■ Supplied records:

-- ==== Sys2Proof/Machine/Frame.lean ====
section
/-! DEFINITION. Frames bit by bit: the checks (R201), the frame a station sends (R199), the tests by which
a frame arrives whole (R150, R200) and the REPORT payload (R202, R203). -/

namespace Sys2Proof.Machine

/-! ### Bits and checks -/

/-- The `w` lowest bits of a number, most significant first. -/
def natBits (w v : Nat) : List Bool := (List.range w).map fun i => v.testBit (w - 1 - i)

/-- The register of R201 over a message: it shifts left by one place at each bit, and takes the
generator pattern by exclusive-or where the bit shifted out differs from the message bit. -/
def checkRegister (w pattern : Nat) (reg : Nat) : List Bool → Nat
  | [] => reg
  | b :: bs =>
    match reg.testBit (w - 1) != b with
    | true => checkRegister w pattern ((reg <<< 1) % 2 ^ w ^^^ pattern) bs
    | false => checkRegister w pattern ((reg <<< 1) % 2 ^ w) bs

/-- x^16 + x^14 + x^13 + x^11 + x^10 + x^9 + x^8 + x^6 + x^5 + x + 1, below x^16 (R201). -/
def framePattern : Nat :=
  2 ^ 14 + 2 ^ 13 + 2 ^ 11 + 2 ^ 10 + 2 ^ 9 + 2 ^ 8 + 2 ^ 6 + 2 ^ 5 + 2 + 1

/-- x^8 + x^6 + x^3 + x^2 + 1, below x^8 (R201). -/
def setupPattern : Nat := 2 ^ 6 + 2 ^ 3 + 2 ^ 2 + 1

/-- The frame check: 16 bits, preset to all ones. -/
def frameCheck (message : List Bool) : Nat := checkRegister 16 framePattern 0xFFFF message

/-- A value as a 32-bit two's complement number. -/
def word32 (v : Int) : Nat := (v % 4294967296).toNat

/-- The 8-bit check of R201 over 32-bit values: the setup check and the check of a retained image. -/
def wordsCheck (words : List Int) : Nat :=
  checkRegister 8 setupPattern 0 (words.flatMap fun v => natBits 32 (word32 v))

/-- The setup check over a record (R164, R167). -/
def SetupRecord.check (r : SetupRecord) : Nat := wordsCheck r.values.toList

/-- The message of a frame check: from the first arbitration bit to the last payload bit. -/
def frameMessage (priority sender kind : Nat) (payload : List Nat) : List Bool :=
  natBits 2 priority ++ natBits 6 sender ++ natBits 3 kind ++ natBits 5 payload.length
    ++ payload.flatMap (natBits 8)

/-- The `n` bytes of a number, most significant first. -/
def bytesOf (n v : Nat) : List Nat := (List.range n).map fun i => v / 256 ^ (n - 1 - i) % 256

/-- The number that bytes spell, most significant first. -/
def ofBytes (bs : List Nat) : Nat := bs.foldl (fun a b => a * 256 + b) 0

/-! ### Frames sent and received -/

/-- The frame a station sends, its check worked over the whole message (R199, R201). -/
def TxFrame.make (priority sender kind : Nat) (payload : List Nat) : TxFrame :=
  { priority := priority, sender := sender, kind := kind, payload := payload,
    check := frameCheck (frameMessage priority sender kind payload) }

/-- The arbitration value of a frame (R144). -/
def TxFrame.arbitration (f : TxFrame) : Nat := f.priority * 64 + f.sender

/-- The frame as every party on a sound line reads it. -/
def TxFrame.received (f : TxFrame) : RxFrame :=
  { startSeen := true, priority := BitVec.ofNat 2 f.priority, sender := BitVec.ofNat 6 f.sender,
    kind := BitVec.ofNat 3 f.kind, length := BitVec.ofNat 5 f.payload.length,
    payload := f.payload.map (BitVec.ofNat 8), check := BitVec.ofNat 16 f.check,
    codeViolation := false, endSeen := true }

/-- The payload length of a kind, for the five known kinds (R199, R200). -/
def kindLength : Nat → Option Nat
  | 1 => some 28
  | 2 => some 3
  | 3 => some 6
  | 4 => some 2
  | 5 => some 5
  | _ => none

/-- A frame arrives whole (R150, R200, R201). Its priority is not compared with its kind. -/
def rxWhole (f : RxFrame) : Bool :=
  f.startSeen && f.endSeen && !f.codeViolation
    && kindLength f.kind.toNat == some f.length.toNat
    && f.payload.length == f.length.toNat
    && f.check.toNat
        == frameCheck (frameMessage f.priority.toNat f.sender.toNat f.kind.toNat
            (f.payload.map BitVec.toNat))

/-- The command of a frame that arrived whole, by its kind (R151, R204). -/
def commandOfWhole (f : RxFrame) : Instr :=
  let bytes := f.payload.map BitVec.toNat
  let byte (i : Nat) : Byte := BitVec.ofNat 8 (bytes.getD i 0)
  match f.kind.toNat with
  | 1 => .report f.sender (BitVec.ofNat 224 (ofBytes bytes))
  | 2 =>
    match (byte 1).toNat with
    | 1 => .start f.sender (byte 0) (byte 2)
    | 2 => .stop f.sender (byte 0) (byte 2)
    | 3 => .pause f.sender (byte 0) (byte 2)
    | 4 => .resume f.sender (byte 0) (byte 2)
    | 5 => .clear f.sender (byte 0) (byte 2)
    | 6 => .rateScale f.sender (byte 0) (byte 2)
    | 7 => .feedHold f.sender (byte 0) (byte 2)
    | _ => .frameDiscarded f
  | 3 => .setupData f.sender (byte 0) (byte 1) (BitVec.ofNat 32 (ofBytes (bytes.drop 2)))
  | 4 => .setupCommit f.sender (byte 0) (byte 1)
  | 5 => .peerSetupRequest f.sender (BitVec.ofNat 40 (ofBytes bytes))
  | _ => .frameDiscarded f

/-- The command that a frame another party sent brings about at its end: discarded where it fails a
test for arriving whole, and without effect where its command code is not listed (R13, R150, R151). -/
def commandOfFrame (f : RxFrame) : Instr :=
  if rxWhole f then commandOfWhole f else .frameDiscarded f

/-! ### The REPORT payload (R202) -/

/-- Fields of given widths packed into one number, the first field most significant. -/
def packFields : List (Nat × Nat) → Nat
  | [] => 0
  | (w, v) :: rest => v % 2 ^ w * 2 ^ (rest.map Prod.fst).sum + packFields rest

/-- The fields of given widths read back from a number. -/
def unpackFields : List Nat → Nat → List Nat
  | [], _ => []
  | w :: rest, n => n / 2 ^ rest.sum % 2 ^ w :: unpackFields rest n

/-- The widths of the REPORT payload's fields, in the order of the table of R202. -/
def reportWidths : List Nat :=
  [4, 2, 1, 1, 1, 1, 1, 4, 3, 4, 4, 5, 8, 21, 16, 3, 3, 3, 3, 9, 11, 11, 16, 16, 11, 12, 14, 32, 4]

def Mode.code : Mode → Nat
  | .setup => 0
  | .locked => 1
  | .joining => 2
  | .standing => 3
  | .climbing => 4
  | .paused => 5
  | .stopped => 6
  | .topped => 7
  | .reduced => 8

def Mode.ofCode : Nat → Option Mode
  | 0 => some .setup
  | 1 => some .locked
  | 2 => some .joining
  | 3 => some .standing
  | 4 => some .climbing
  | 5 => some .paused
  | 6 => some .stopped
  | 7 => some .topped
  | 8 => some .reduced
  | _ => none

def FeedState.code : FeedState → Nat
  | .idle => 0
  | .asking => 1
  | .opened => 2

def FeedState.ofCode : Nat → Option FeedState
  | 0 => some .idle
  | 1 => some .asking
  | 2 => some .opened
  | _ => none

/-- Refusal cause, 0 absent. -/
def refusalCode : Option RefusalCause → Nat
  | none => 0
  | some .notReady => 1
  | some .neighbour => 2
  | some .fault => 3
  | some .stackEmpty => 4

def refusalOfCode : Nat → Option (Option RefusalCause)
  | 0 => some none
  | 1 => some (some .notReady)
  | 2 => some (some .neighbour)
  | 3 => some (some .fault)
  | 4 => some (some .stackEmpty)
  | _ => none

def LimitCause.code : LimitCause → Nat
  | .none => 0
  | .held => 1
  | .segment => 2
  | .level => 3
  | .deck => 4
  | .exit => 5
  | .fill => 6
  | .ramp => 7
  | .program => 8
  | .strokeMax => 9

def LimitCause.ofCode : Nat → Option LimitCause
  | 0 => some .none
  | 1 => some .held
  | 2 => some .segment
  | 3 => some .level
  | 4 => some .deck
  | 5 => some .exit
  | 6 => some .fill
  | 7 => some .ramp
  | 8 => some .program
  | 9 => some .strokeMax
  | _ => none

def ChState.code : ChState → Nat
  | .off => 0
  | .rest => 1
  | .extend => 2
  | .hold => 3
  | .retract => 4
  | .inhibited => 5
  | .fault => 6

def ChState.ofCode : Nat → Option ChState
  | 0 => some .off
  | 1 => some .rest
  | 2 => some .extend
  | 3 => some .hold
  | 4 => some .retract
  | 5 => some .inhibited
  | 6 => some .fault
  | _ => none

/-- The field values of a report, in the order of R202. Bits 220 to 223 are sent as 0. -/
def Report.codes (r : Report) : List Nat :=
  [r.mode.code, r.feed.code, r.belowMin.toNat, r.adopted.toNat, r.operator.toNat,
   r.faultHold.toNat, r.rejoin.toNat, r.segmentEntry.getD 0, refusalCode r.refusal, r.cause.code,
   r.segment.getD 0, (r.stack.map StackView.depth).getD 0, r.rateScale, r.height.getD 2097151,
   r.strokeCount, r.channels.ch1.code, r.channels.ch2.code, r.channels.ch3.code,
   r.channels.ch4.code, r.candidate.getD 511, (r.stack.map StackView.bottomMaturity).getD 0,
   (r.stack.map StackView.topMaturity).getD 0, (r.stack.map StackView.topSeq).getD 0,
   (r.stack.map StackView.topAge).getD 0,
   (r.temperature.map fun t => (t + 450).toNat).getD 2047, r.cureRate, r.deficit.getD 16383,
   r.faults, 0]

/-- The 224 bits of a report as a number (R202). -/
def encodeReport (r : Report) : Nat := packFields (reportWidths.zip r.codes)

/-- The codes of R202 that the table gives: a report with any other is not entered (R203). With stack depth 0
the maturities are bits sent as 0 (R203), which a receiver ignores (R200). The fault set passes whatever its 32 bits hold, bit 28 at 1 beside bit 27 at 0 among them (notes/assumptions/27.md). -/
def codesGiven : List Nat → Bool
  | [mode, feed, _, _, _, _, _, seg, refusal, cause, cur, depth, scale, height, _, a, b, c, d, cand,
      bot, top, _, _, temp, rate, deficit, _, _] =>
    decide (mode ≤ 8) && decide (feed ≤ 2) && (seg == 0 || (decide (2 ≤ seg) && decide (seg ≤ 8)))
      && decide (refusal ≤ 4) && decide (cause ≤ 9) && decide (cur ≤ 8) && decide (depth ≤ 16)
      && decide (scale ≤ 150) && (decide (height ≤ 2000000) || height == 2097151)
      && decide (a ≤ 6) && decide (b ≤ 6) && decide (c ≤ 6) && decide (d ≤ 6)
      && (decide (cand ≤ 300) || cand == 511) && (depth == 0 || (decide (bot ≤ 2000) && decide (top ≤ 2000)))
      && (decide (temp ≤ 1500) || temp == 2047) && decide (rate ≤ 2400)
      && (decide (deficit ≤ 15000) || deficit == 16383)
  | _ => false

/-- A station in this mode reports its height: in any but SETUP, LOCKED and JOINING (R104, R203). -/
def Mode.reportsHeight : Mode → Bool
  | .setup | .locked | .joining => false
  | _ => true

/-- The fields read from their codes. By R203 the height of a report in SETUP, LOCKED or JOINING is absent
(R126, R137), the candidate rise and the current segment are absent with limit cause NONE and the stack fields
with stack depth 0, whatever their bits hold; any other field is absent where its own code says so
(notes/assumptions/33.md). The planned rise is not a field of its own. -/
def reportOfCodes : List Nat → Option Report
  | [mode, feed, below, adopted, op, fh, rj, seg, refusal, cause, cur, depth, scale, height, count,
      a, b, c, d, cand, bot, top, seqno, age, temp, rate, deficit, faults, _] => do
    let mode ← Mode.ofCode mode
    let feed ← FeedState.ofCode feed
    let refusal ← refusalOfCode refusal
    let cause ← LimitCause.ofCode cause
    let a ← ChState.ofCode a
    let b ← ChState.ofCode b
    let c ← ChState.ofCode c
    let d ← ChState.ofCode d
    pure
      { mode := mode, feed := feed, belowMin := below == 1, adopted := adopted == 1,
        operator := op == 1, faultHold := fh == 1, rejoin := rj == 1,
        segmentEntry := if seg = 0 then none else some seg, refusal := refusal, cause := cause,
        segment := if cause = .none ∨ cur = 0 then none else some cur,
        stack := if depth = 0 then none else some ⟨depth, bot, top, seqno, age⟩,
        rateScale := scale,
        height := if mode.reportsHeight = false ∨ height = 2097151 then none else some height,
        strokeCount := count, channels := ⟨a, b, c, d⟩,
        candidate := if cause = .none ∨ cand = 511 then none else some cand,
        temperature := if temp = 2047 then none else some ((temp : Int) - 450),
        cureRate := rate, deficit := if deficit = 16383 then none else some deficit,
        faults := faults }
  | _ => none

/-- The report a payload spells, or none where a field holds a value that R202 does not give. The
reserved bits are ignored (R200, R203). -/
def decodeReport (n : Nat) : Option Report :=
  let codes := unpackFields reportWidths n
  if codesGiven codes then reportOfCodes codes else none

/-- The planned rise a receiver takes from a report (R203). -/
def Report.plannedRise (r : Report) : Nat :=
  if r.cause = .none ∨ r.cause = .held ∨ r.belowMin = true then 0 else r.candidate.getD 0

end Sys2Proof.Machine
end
* * *
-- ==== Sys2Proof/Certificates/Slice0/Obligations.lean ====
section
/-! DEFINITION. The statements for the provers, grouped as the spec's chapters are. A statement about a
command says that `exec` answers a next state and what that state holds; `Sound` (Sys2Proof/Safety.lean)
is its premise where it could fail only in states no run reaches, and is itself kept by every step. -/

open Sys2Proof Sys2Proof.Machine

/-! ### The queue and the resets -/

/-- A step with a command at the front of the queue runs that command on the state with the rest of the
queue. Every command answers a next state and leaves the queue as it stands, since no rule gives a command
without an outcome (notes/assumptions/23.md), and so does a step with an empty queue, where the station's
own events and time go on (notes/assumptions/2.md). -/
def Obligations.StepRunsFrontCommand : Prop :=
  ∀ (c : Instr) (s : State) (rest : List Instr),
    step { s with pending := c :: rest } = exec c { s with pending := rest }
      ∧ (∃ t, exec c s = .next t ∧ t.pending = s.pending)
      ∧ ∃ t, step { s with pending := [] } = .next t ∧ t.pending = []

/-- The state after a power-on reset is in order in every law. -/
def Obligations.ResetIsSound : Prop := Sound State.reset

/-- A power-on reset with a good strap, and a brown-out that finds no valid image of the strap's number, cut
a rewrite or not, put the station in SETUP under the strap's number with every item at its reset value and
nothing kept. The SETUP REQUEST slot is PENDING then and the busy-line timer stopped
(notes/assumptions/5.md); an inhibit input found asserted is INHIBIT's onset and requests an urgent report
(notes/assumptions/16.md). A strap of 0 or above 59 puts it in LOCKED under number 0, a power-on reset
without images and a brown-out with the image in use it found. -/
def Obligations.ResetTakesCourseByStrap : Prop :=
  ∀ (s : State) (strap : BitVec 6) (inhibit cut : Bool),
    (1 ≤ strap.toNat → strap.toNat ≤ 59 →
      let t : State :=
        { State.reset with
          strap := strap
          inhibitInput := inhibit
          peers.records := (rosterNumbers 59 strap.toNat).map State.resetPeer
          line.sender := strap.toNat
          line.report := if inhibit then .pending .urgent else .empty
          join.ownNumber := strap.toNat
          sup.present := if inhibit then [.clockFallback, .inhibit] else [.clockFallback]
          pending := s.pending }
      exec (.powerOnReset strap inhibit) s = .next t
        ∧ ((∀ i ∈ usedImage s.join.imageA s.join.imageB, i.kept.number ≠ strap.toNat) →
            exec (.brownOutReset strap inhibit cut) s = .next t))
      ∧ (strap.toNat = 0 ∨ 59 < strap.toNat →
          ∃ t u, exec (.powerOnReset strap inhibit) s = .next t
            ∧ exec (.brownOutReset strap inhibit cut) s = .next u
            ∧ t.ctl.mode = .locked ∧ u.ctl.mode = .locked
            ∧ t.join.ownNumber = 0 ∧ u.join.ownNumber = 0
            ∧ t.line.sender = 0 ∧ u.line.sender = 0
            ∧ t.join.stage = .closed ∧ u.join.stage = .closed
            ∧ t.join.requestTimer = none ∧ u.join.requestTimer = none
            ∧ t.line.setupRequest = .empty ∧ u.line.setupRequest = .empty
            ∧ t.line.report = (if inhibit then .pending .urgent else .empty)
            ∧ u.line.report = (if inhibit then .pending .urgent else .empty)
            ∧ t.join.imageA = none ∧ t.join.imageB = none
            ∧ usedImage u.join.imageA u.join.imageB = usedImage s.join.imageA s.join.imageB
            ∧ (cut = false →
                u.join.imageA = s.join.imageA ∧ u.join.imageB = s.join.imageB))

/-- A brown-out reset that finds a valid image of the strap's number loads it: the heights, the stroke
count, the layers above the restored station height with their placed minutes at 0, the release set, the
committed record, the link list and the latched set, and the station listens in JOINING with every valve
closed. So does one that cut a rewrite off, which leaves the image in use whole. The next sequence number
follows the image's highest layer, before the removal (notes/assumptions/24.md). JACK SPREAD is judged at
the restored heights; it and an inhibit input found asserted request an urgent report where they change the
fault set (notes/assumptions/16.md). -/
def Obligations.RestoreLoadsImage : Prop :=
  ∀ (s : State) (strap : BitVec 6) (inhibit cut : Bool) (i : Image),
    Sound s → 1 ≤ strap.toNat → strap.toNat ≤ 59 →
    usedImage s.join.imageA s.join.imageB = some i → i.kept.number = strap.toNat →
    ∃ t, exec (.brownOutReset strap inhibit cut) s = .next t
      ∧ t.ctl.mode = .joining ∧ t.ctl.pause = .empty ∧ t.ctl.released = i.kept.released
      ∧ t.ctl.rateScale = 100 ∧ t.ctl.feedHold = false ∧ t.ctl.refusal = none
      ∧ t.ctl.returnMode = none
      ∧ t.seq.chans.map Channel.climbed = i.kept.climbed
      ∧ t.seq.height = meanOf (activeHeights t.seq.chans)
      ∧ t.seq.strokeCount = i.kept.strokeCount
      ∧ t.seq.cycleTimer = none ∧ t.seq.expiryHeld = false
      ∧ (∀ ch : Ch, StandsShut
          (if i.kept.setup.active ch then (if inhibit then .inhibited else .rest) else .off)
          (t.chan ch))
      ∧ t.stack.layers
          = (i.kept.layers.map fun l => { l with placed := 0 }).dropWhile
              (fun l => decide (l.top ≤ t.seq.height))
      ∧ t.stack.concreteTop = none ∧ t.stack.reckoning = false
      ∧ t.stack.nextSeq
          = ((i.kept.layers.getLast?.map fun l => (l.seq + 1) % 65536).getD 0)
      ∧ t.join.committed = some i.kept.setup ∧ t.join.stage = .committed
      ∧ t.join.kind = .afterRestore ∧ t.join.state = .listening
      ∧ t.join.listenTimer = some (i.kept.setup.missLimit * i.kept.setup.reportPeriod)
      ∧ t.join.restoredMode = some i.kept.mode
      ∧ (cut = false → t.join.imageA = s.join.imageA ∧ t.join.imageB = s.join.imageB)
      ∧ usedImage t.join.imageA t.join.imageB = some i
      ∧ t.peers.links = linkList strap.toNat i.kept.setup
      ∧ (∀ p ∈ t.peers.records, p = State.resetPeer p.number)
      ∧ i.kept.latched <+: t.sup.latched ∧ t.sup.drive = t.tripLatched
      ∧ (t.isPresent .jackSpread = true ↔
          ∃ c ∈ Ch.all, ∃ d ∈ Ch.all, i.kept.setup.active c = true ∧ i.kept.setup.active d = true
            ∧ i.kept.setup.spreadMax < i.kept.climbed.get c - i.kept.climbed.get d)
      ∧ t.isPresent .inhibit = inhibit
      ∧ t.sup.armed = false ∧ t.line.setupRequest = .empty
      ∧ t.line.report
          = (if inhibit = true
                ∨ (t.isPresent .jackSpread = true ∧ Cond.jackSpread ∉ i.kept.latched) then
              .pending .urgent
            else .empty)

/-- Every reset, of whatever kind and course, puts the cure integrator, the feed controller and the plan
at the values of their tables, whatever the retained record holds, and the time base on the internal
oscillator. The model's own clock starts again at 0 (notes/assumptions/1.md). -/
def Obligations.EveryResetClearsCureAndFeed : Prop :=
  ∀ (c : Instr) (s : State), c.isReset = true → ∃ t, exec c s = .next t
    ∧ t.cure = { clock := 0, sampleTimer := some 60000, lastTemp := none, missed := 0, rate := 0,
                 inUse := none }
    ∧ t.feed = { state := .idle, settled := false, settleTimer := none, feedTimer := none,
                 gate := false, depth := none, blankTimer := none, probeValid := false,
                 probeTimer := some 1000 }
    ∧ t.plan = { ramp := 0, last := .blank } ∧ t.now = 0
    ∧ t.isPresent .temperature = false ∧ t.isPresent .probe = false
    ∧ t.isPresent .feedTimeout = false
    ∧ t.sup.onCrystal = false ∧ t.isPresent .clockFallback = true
--
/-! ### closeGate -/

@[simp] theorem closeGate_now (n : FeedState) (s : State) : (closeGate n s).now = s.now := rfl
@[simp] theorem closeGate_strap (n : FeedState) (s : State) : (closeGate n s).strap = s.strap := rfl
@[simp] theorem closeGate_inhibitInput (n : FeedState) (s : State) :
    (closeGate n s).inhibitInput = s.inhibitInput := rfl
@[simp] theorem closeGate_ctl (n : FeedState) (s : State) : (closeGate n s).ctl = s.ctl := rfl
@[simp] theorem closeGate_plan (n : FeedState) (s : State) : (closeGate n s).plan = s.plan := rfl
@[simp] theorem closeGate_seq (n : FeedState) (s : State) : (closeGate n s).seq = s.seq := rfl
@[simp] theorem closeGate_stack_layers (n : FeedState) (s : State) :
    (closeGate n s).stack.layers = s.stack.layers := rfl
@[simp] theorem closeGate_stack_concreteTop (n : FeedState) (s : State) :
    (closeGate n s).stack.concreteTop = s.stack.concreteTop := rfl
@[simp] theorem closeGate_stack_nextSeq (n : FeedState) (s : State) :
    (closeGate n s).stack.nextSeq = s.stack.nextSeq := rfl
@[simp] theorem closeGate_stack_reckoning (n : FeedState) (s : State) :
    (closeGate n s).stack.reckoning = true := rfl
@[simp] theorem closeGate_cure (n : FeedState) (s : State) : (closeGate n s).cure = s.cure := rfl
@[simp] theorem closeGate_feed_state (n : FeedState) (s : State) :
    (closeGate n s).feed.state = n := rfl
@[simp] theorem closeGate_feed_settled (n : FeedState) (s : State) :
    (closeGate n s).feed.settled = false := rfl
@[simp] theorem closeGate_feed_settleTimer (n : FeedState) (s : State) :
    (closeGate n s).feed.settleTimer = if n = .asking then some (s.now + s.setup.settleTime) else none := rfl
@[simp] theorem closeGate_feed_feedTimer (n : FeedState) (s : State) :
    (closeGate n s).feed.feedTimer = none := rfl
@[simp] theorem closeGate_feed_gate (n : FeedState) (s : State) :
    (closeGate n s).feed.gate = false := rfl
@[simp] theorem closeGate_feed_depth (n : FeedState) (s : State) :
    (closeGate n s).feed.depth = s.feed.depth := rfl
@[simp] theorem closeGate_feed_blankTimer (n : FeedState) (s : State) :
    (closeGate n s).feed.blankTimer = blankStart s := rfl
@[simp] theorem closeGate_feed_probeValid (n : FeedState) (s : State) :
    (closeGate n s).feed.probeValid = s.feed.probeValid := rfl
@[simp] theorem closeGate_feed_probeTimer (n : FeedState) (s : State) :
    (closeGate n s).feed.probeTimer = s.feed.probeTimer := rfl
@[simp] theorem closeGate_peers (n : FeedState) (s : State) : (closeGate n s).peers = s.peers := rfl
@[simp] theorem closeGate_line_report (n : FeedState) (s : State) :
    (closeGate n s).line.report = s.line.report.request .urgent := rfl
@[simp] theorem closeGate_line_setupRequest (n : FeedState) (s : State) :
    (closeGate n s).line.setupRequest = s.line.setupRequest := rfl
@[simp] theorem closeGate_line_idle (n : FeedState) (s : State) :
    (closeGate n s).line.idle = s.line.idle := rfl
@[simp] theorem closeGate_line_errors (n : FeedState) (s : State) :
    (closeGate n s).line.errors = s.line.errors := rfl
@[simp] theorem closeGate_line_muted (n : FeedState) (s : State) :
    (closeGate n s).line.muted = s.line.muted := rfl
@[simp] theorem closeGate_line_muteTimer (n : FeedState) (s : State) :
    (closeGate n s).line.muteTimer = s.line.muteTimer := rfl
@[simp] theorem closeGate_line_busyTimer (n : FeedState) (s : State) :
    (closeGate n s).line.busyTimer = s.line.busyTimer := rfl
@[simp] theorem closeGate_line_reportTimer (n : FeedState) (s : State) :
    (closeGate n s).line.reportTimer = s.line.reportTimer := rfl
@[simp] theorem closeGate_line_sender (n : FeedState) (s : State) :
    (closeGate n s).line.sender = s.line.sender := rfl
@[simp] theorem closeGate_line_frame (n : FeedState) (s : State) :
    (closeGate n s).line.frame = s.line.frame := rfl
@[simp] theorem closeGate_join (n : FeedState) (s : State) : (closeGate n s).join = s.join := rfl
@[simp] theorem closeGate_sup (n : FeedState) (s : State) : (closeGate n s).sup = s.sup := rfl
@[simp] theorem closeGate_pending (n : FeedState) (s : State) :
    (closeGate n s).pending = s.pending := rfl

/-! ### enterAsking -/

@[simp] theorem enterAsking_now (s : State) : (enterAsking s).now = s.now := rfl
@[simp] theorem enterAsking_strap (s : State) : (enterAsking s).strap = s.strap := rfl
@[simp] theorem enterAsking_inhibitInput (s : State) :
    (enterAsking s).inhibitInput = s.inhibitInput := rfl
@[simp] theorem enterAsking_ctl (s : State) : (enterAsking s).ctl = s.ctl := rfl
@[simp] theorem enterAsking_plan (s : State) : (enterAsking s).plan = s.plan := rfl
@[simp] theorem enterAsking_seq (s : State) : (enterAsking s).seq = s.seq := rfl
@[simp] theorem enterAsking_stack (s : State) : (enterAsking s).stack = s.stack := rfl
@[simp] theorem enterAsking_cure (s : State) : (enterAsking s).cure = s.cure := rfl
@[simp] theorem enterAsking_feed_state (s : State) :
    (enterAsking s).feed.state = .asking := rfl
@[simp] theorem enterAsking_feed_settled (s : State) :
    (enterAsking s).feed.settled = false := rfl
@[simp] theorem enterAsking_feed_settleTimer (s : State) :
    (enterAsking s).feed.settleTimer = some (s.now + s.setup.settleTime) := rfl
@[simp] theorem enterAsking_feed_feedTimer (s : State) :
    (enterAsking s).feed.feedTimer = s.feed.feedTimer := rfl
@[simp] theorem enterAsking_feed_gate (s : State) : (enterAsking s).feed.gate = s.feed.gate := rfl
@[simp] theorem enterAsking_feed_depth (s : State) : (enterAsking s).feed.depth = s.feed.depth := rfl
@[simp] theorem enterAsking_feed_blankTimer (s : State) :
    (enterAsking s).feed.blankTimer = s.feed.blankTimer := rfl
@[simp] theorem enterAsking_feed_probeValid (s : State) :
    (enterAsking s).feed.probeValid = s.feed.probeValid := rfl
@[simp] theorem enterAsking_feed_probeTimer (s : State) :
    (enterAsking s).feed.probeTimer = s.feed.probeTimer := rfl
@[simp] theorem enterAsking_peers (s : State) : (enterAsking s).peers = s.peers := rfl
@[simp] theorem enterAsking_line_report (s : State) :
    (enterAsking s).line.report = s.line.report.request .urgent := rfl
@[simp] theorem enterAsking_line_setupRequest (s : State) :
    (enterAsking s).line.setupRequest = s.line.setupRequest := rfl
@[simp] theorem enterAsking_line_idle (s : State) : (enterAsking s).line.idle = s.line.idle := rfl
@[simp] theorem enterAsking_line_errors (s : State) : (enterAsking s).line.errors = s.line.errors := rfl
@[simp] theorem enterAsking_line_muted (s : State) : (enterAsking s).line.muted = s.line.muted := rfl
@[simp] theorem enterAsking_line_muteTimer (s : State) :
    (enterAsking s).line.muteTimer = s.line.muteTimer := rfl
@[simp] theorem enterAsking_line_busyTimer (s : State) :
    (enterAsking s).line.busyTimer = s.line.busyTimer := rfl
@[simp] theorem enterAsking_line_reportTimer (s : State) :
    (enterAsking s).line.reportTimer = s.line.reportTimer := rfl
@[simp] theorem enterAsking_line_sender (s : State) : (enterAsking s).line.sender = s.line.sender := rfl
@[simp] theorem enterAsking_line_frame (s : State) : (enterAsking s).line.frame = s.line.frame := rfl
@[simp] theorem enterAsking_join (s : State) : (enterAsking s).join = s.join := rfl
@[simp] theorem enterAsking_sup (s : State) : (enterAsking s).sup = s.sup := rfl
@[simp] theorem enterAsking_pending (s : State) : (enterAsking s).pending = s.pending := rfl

■ Prompt:
Considering only the material above, set down every line from the one with "-- ==== Sys2Proof/Machine/Frame.lean" to the one with "bits of a number, most significant first. -/", inclusive, exactly as written.

■ Response box:
-- ==== Sys2Proof/Machine/Frame.lean ====
section
/-! DEFINITION. Frames bit by bit: the checks (R201), the frame a station sends (R199), the tests by which
a frame arrives whole (R150, R200) and the REPORT payload (R202, R203). -/

namespace Sys2Proof.Machine

/-! ### Bits and checks -/

/-- The `w` lowest bits of a number, most significant first. -/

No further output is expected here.